Я взглянула на Макса и ответила, немного резко из-за того, как прозвучали его слова:

— Она не настолько дорогая.

— Раз уж ей ради покупки придется сесть на самолет и отправиться в Англию, то дорогая.

Тут он прав.

— Англия, — выдохнула Бекка, но даже это получилось у нее звонко и радостно.

— Э… да, — сказала я.

— Я забыла. Макс говорил Минди, что ты англичанка.

Минди? Кто такая Минди? И почему Макс говорил ей обо мне?

— Я не англичанка, — сказала я Бекке.

— Мне нравится твой акцент, — с придыханием продолжила она.

— Вообще-то, у меня нет акцента.

— Он клевый! — воскликнула она и посмотрела на Макса. — Правда клевый?

— Клевый, — согласился Макс, но, судя по голосу, он не считал мой акцент клевым, он старался не рассмеяться.

Только я хотела посмотреть на него и проверить, действительно ли он пытался сдержать смех, и спросить, что смешного, как мое внимание снова привлекла Бекка.

— Господи, мне бы так хотелось жить в другой стране, — заявила она. — Тебе так повезло.

Мне?
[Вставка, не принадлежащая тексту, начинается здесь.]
-- ==== Sys2Proof/Decode.lean ====
section
/-! DEFINITION. Decoding of instruction words (R112, R116 to R135, R157, R158, R183, R197, R231, R339, R416) and the
encoder. Decoding is total: a word is an instruction, or it is refused with the subcode of R135 and, where its fields
can still be read, the instruction they spell. -/

namespace Sys2Proof

/-! ## Fields of a word -/

/-- `n` bits of `w` from bit `lo`. -/
abbrev fld (w : Word) (lo n : Nat) : BitVec n := w.extractLsb' lo n

/-- The major opcode (R118). -/
def major (w : Word) : BitVec 6 := fld w 26 6
/-- The predicate field (R118). -/
def predOf (w : Word) : Pred := ⟨(fld w 25 1) == 1, fld w 22 3⟩
def fD (w : Word) : Reg5 := fld w 17 5
def fA (w : Word) : Reg5 := fld w 12 5
def fB (w : Word) : Reg5 := fld w 7 5
def fC (w : Word) : Reg5 := fld w 2 5
def fImm8 (w : Word) : BitVec 8 := fld w 4 8

/-! ## Codes -/

def Pred.code (p : Pred) : BitVec 4 := (BitVec.ofBool p.neg) ++ p.idx

def IntTy.code : IntTy → BitVec 3
  | .n32 => 0 | .i32 => 1 | .n64 => 2 | .i64 => 3 | .n16 => 4 | .i16 => 5 | .n8 => 6 | .i8 => 7
def intTyOf (c : BitVec 3) : IntTy :=
  match c.toNat with
  | 0 => .n32 | 1 => .i32 | 2 => .n64 | 3 => .i64 | 4 => .n16 | 5 => .i16 | 6 => .n8 | _ => .i8

def WideTy.code : WideTy → BitVec 2
  | .n32 => 0 | .i32 => 1 | .n64 => 2 | .i64 => 3
def wideTyOf (c : BitVec 2) : WideTy :=
  match c.toNat with | 0 => .n32 | 1 => .i32 | 2 => .n64 | _ => .i64

def Rnd.code : Rnd → BitVec 2
  | .rn => 0 | .rz => 1 | .rm => 2 | .rp => 3
def rndOf (c : BitVec 2) : Rnd :=
  match c.toNat with | 0 => .rn | 1 => .rz | 2 => .rm | _ => .rp

def FltTy.code : FltTy → BitVec 2
  | .f32 => 0 | .f16 => 1 | .bf16 => 2
def fltTyOf (c : BitVec 2) : Option FltTy :=
  match c.toNat with | 0 => some .f32 | 1 => some .f16 | 2 => some .bf16 | _ => none

def PairTy.code : PairTy → BitVec 2
  | .f16 => 0 | .bf16 => 1
def pairTyOf (c : BitVec 2) : Option PairTy :=
  match c.toNat with | 0 => some .f16 | 1 => some .bf16 | _ => none

def ICond.code : ICond → BitVec 3
  | .eq => 0 | .ne => 1 | .lt => 2 | .le => 3 | .gt => 4 | .ge => 5
def icondOf (c : BitVec 3) : Option ICond :=
  match c.toNat with
  | 0 => some .eq | 1 => some .ne | 2 => some .lt | 3 => some .le | 4 => some .gt | 5 => some .ge | _ => none

def FCond.code : FCond → BitVec 3
  | .eq => 0 | .ne => 1 | .lt => 2 | .le => 3 | .gt => 4 | .ge => 5 | .unord => 6 | .ord => 7
def fcondOf (c : BitVec 3) : FCond :=
  match c.toNat with
  | 0 => .eq | 1 => .ne | 2 => .lt | 3 => .le | 4 => .gt | 5 => .ge | 6 => .unord | _ => .ord

def ShflMode.code : ShflMode → BitVec 2
  | .idx => 0 | .up => 1 | .down => 2 | .xor => 3
def shflModeOf (c : BitVec 2) : ShflMode :=
  match c.toNat with | 0 => .idx | 1 => .up | 2 => .down | _ => .xor

def SegW.code : SegW → BitVec 3
  | .s4 => 0 | .s8 => 1 | .s16 => 2 | .s32 => 3 | .s64 => 4 | .s128 => 5
def segWOf (c : BitVec 3) : Option SegW :=
  match c.toNat with
  | 0 => some .s4 | 1 => some .s8 | 2 => some .s16 | 3 => some .s32 | 4 => some .s64 | 5 => some .s128 | _ => none

def VoteMode.code : VoteMode → BitVec 3
  | .every => 0 | .some => 1 | .same => 2 | .odd => 3
def voteModeOf (c : BitVec 3) : Option VoteMode :=
  match c.toNat with
  | 0 => some .every | 1 => some .some | 2 => some .same | 3 => some .odd | _ => none

def LaneOp.code : LaneOp → BitVec 3
  | .add => 0 | .min => 1 | .max => 2 | .and => 3 | .or => 4 | .xor => 5 | .fadd => 6
def laneOpOf (c : BitVec 3) : Option LaneOp :=
  match c.toNat with
  | 0 => some .add | 1 => some .min | 2 => some .max | 3 => some .and | 4 => some .or | 5 => some .xor
  | 6 => some .fadd | _ => none

def LaneTy.code : LaneTy → BitVec 2
  | .n32 => 0 | .i32 => 1 | .f32 => 2
def laneTyOf (c : BitVec 2) : Option LaneTy :=
  match c.toNat with | 0 => some .n32 | 1 => some .i32 | 2 => some .f32 | _ => none

/-- Format codes (R215). -/
def fmtOf (c : Nat) : Option Fmt :=
  match c with
  | 0 => some .f32 | 1 => some .f16 | 2 => some .bf16 | 3 => some .i8 | 4 => some .n8 | 5 => some .i16
  | 6 => some .n16 | 7 => some .i32 | 8 => some .n32 | 9 => some .e4m3 | 10 => some .e5m2 | 11 => some .e3m2
  | 12 => some .e2m3 | 13 => some .e2m1 | 14 => some .e8m0 | 16 => some .w3 | 17 => some .w4 | 18 => some .w8
  | _ => none

def Space.code : Space → BitVec 3
  | .g => 0 | .x => 1 | .w => 2 | .c => 3 | .k => 4
def spaceOf (c : BitVec 3) : Option Space :=
  match c.toNat with
  | 0 => some .g | 1 => some .x | 2 => some .w | 3 => some .c | 4 => some .k | _ => none

def Ord.code : Ord → BitVec 2
  | .plain => 0 | .acq => 1 | .rel => 2 | .acqrel => 3
def ordOf (c : BitVec 2) : Ord :=
  match c.toNat with | 0 => .plain | 1 => .acq | 2 => .rel | _ => .acqrel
Повезло? Англия красива, но…

— Хотя мне бы хотелось жить где-нибудь, где нет дождей, — решила Бекка.

— Дождей там хватает.

— А если бы я там жила, через сколько времени у меня появился бы акцент? — спросила она.

— Эм… Точно не знаю, — ответила я.

— Мне пришлось бы практиковаться, — решила она.
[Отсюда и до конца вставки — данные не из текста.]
-- ==== Sys2Proof/Machine/Flags.lean ====
section
/-! DEFINITION. Exception classes (R155) and the exact values, roundings and encodings of the scalar, element and block
formats (R193 to R195, R215 to R223, R450). Everything here is exact arithmetic on integers. -/

namespace Sys2Proof

/-! ## Exception classes (R155) -/

/-- A set of exception classes in the layout of %fflags. -/
abbrev Exc := BitVec 5

def excNone : Exc := 0
def excInvalid : Exc := 1
def excDivZero : Exc := 2
def excOverflow : Exc := 4
def excUnderflow : Exc := 8
def excInexact : Exc := 16

def excIf (b : Bool) (e : Exc) : Exc := if b then e else 0

/-! ## Exact values (R222) -/

/-- An exact value: a NaN with its sign, whether it signals, and its payload aligned to the 22 bits below FP32's quiet
bit; an infinity; or (-1)^neg * m * 2^e. -/
inductive FVal where
  | nan (neg signalling : Bool) (payload : Nat)
  | inf (neg : Bool)
  | fin (neg : Bool) (m : Nat) (e : Int)
  deriving DecidableEq, Repr, Inhabited

def FVal.isNaN : FVal → Bool | .nan .. => true | _ => false
def FVal.isSNaN : FVal → Bool | .nan _ s _ => s | _ => false
def FVal.isInf : FVal → Bool | .inf _ => true | _ => false
def FVal.isZero : FVal → Bool | .fin _ 0 _ => true | _ => false
def FVal.sign : FVal → Bool | .nan n _ _ => n | .inf n => n | .fin n _ _ => n
/-- R194: the canonical NaN. -/
def FVal.canonical : FVal := .nan false false 0
def FVal.zero (neg : Bool) : FVal := .fin neg 0 0
/-- R222: quiet(x). -/
def FVal.quiet : FVal → FVal | .nan n _ p => .nan n false p | x => x
def FVal.negate : FVal → FVal
  | .nan n s p => .nan (!n) s p | .inf n => .inf (!n) | .fin n m e => .fin (!n) m e
/-- An integer as an exact value. -/
def FVal.ofInt (i : Int) : FVal := .fin (decide (i < 0)) i.natAbs 0
/-- x times 2^k, exactly. -/
def FVal.scale (x : FVal) (k : Int) : FVal :=
  match x with | .fin n m e => .fin n m (e + k) | y => y

/-- The integer value of m * 2^e in units of 2^u, for u at most e. -/
def inUnits (m : Nat) (e u : Int) : Nat := m <<< (e - u).toNat

/-- The signed integer value of a finite value in units of 2^u. -/
def signedUnits (neg : Bool) (m : Nat) (e u : Int) : Int :=
  if neg then -(inUnits m e u : Int) else (inUnits m e u : Int)

/-- floor(log2 (m * 2^e)) for positive m. -/
def floorLog2 (m : Nat) (e : Int) : Int := (m.log2 : Int) + e

/-! ## Rounding (R193) -/

/-- `hi` rounded by what lies below it: `rem` out of 2^s, under the rounding direction. -/
def roundUp (rd : Rnd) (neg : Bool) (hi rem s : Nat) : Bool :=
  match rd with
  | .rn => decide (2 * rem > 2 ^ s) || (decide (2 * rem = 2 ^ s) && hi % 2 == 1)
  | .rz => false
  | .rm => neg && decide (rem ≠ 0)
  | .rp => !neg && decide (rem ≠ 0)

/-- m * 2^e rounded to a multiple of 2^q: the multiple, and whether it was inexact. -/
def roundQ (rd : Rnd) (neg : Bool) (m : Nat) (e q : Int) : Nat × Bool :=
  if q ≤ e then (inUnits m e q, false)
  else
    let s := (q - e).toNat
    let hi := m >>> s
    let rem := m % 2 ^ s
    (if roundUp rd neg hi rem s then hi + 1 else hi, decide (rem ≠ 0))

/-! ## Formats (R216, R217) -/

/-- How the top of a floating format is used. -/
inductive FTop where
  | ieee   -- top exponent: infinities and NaNs
  | e4m3   -- only S.1111.111 is NaN, no infinity
  | finite -- every code is finite
  deriving DecidableEq, Repr

/-- A floating format: exponent bits, fraction bits, bias, top. -/
structure FShape where
  eb : Nat
  fb : Nat
  bias : Nat
  top : FTop
  deriving DecidableEq, Repr

def fp32 : FShape := ⟨8, 23, 127, .ieee⟩
def fp16 : FShape := ⟨5, 10, 15, .ieee⟩
def bfp16 : FShape := ⟨8, 7, 127, .ieee⟩

/-- The shape of a scalar or element format; none for integers, scales and blocks. -/
def Fmt.shape : Fmt → Option FShape
  | .f32 => some fp32 | .f16 => some fp16 | .bf16 => some bfp16
  | .e4m3 => some ⟨4, 3, 7, .e4m3⟩ | .e5m2 => some ⟨5, 2, 15, .ieee⟩ | .e3m2 => some ⟨3, 2, 3, .finite⟩
  | .e2m3 => some ⟨2, 3, 1, .finite⟩ | .e2m1 => some ⟨2, 1, 1, .finite⟩
  | _ => none

def FltTy.fmt : FltTy → Fmt | .f32 => .f32 | .f16 => .f16 | .bf16 => .bf16
def PairTy.fmt : PairTy → Fmt | .f16 => .f16 | .bf16 => .bf16

def FShape.width (f : FShape) : Nat := 1 + f.eb + f.fb
def FShape.maxExpField (f : FShape) : Nat := 2 ^ f.eb - 1
/-- The bits of the largest finite magnitude. -/
def FShape.maxBits (f : FShape) : Nat :=
  match f.top with
  | .ieee => (f.maxExpField <<< f.fb) - 1
  | .e4m3 => (f.maxExpField <<< f.fb) + 2 ^ f.fb - 2
  | .finite => (f.maxExpField <<< f.fb) + 2 ^ f.fb - 1
/-- Exponent of the smallest subnormal's quantum. -/
def FShape.emin (f : FShape) : Int := 1 - (f.bias : Int)

/-- R222: the exact value of the bits of a floating format. -/
def FShape.decode (f : FShape) (x : Nat) : FVal :=
  let bits := x % 2 ^ f.width
  let neg := decide (bits / 2 ^ (f.eb + f.fb) = 1)
  let ef := bits / 2 ^ f.fb % 2 ^ f.eb
  let fr := bits % 2 ^ f.fb
  if f.top == .ieee && ef == f.maxExpField then
    if fr == 0 then .inf neg
    else .nan neg (fr / 2 ^ (f.fb - 1) == 0) ((fr % 2 ^ (f.fb - 1)) <<< (23 - f.fb))
  else if f.top == .e4m3 && ef == f.maxExpField && fr == 2 ^ f.fb - 1 then .nan neg false 0
  else if ef == 0 then .fin neg fr (f.emin - f.fb)
  else .fin neg (fr + 2 ^ f.fb) ((ef : Int) - f.bias - f.fb)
Я подумала о том, как звонкая, радостная и прыгучая американская девочка из группы поддержки едет в Англию практиковаться в акценте, и постаралась не содрогнуться.

— Пойду обуюсь, — сказал Макс и обогнул столешницу.
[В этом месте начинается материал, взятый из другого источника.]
/-- An entry of the signal table (R74, R75). -/
inductive SigEnt where
  | pending (count : Nat) (cancel : Bool) (mid : Nat)
  | early (count : Nat) (cancel : Bool)
  deriving DecidableEq, Repr, Inhabited

/-- A WSLOAD that has taken effect (R265). -/
structure WsLoad where
  ref : CmdRef
  die : Nat
  dest : Nat
  size : Nat
  src : Dword
  ctx : TransCtx
  started : Bool
  deriving DecidableEq, Repr, Inhabited

/-! ## Collectives (15) -/

/-- A chunk that has been sent and has not landed, or that the switch has not accepted: the rank it goes to, the buffer and
chunk there, or the aperture chunk, and its bytes (R387). -/
structure SentChunk where
  peer : Nat
  buf : Nat
  idx : Nat
  bytes : List Byte
  deriving DecidableEq, Repr, Inhabited

/-- An execution of a data step (R387, R389). -/
structure StepExec where
  step : Nat
  peer : Nat
  src : Nat
  dst : Nat
  count : Nat
  next : Nat                -- the next chunk to send or request
  landed : Nat              -- chunks completed
  wait : LaneSt             -- an access of it that is not present (R393)
  out : List SentChunk      -- what it has sent and nothing has taken yet, oldest first
  answers : List (List Byte) -- chunks that a GET's peer has answered, oldest first
  deriving DecidableEq, Repr, Inhabited

/-- A running instance. -/
structure Coll where
  m : Nat
  w : Nat
  tok : Nat
  die : Nat
  group : Nat
  seq : Nat
  n : Nat
  rank : Nat
  timeout : Nat
  mapBuf : Nat
  statusVa : Dword
  mapVa : Dword
  efMapVa : Dword
  efVa : Dword
  bufs : List (Dword × Nat)
  limits : List Nat
  steps : List (List Dword)
  ctrs : List Nat
  pc : Nat
  execs : List StepExec
  inbound : Nat
  exc : BitVec 5
  landed : Nat
  efDone : Nat
  progressAt : Nat
  wait : LaneSt
  ctx : TransCtx
  queue : Nat
  blockVa : Dword           -- the collective block
  accepted : Bool           -- the block and program have been read and checked (R385)
  ending : Option (Nat × Nat × Nat) -- state, code and step that the status record is to take (R392, R395)
  peers : List LaneSt       -- accesses by peers that are not present (R252, R393)
  deriving DecidableEq, Repr, Inhabited

/-- A contribution to an aperture chunk (R380). -/
structure Contrib where
  rank : Nat
  op : Nat
  fmt : Nat                 -- 0 FP32, 1 BF16, 2 .i32, 3 .n32
  q4 : Bool
  noPull : Bool
  bytes : List Byte
  deriving DecidableEq, Repr, Inhabited

/-- An aperture chunk of a group and sequence, as this package's ports show it (R380). -/
structure Aperture where
  group : Nat
  seq : Nat
  chunk : Nat
  contribs : List Contrib
  pulled : List Nat         -- ranks that have pulled the result
  deriving DecidableEq, Repr, Inhabited

/-! ## Register blocks of the control complex (R248, R407, R436) -/

/-- The operand fields of the maintenance block. -/
structure MaintOp where
  addr : Dword
  size : Dword
  asid : Nat
  die : Nat
  op : Nat
  deriving DecidableEq, Repr, Inhabited

structure Maint where
  regs : MaintOp
  reserved : List Nat       -- offsets of the reserved fields that hold what is not zero
  status : Nat
  run : MaintOp             -- the operation in progress, as its operands stood when it began
  deriving DecidableEq, Repr, Inhabited

structure MasterCtl where
  op : Nat
  kind : Nat
  gridId : Word
  target : Dword
  reserved : List Nat       -- offsets of the reserved fields that hold what is not zero
  status : Nat
  run : Nat                 -- the target kind of the operation in progress
  outcome : Nat             -- the status that the blocks settled so far give it, 0 before any (R408)
  deriving DecidableEq, Repr, Inhabited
— Макс, — окликнула я, но он не остановился.

— Я быстро, — сказал он, даже не обернувшись.

— А в Англии вся одежда такая клевая, как эта кофточка? — спросила Бекка.

— Э… не совсем, — ответила я и попросила: — Ты не могла бы подождать секунду?

Я подняла один палец, соскочила со стула и поторопилась следом за Максом, который поднимался по винтовой лестнице.

Когда я вошла в спальню, он сидел на кровати и надевал ботинок.

— Макс…

— Чистое белье в гардеробной, — перебил он меня.

— Хорошо, но…

Он натянул второй ботинок.

— Не знаю, сколько времени это займет, так что чувствуй себя как дома.

— Я уезжаю, — выпалила я.

Макс поднял голову и посмотрел на меня:

— Что?

— Я еду в Денвер.

— Нет, не едешь, — сказал он, и от этого твердого и неожиданного ответа я моргнула.

— Не еду?

— Не-а, — сказал Макс и встал. Он казался очень высоким и очень большим. Конечно же, он был таким и на кухне. Но кухня представляла собой большое ярко освещенное пространство, а спальня такой не была. Она больше походила на ярко освещенный, уютный кокон, и очень высокий и очень большой Макс, казалось, заполнил его целиком, не оставив места для меня.

— Но… Я еду.

Макс подошел по мне, и я едва поборола порыв отступить, в основном потому, что позади меня была винтовая лестница. Я и так уже провела в этом доме два дня, болея, и мне совсем не хотелось сломать здесь шею.

Макс остановился в шаге от меня и сказал:

— Не едешь.

Я тряхнула головой и спросила:

— Почему?

— Тебе нужен отдых.

— Я отдохну в Денвере.

— Поездка в Денвер — это не отдых.

— Хорошо, тогда я найду гостиницу в городе и переночую там, а завтра поеду в Денвер.

— Этого ты тоже не сделаешь.

— Почему нет?

— Потому что нет.

Я начинала злиться. А злилась я не часто, в основном потому, что устроила свою жизнь так, что в ней не происходило ничего, вызывающего злость. Но сейчас я определенно злилась.

— Почему? — спросила я.

— Нина, мне надо кое-что сделать, у меня нет времени на это.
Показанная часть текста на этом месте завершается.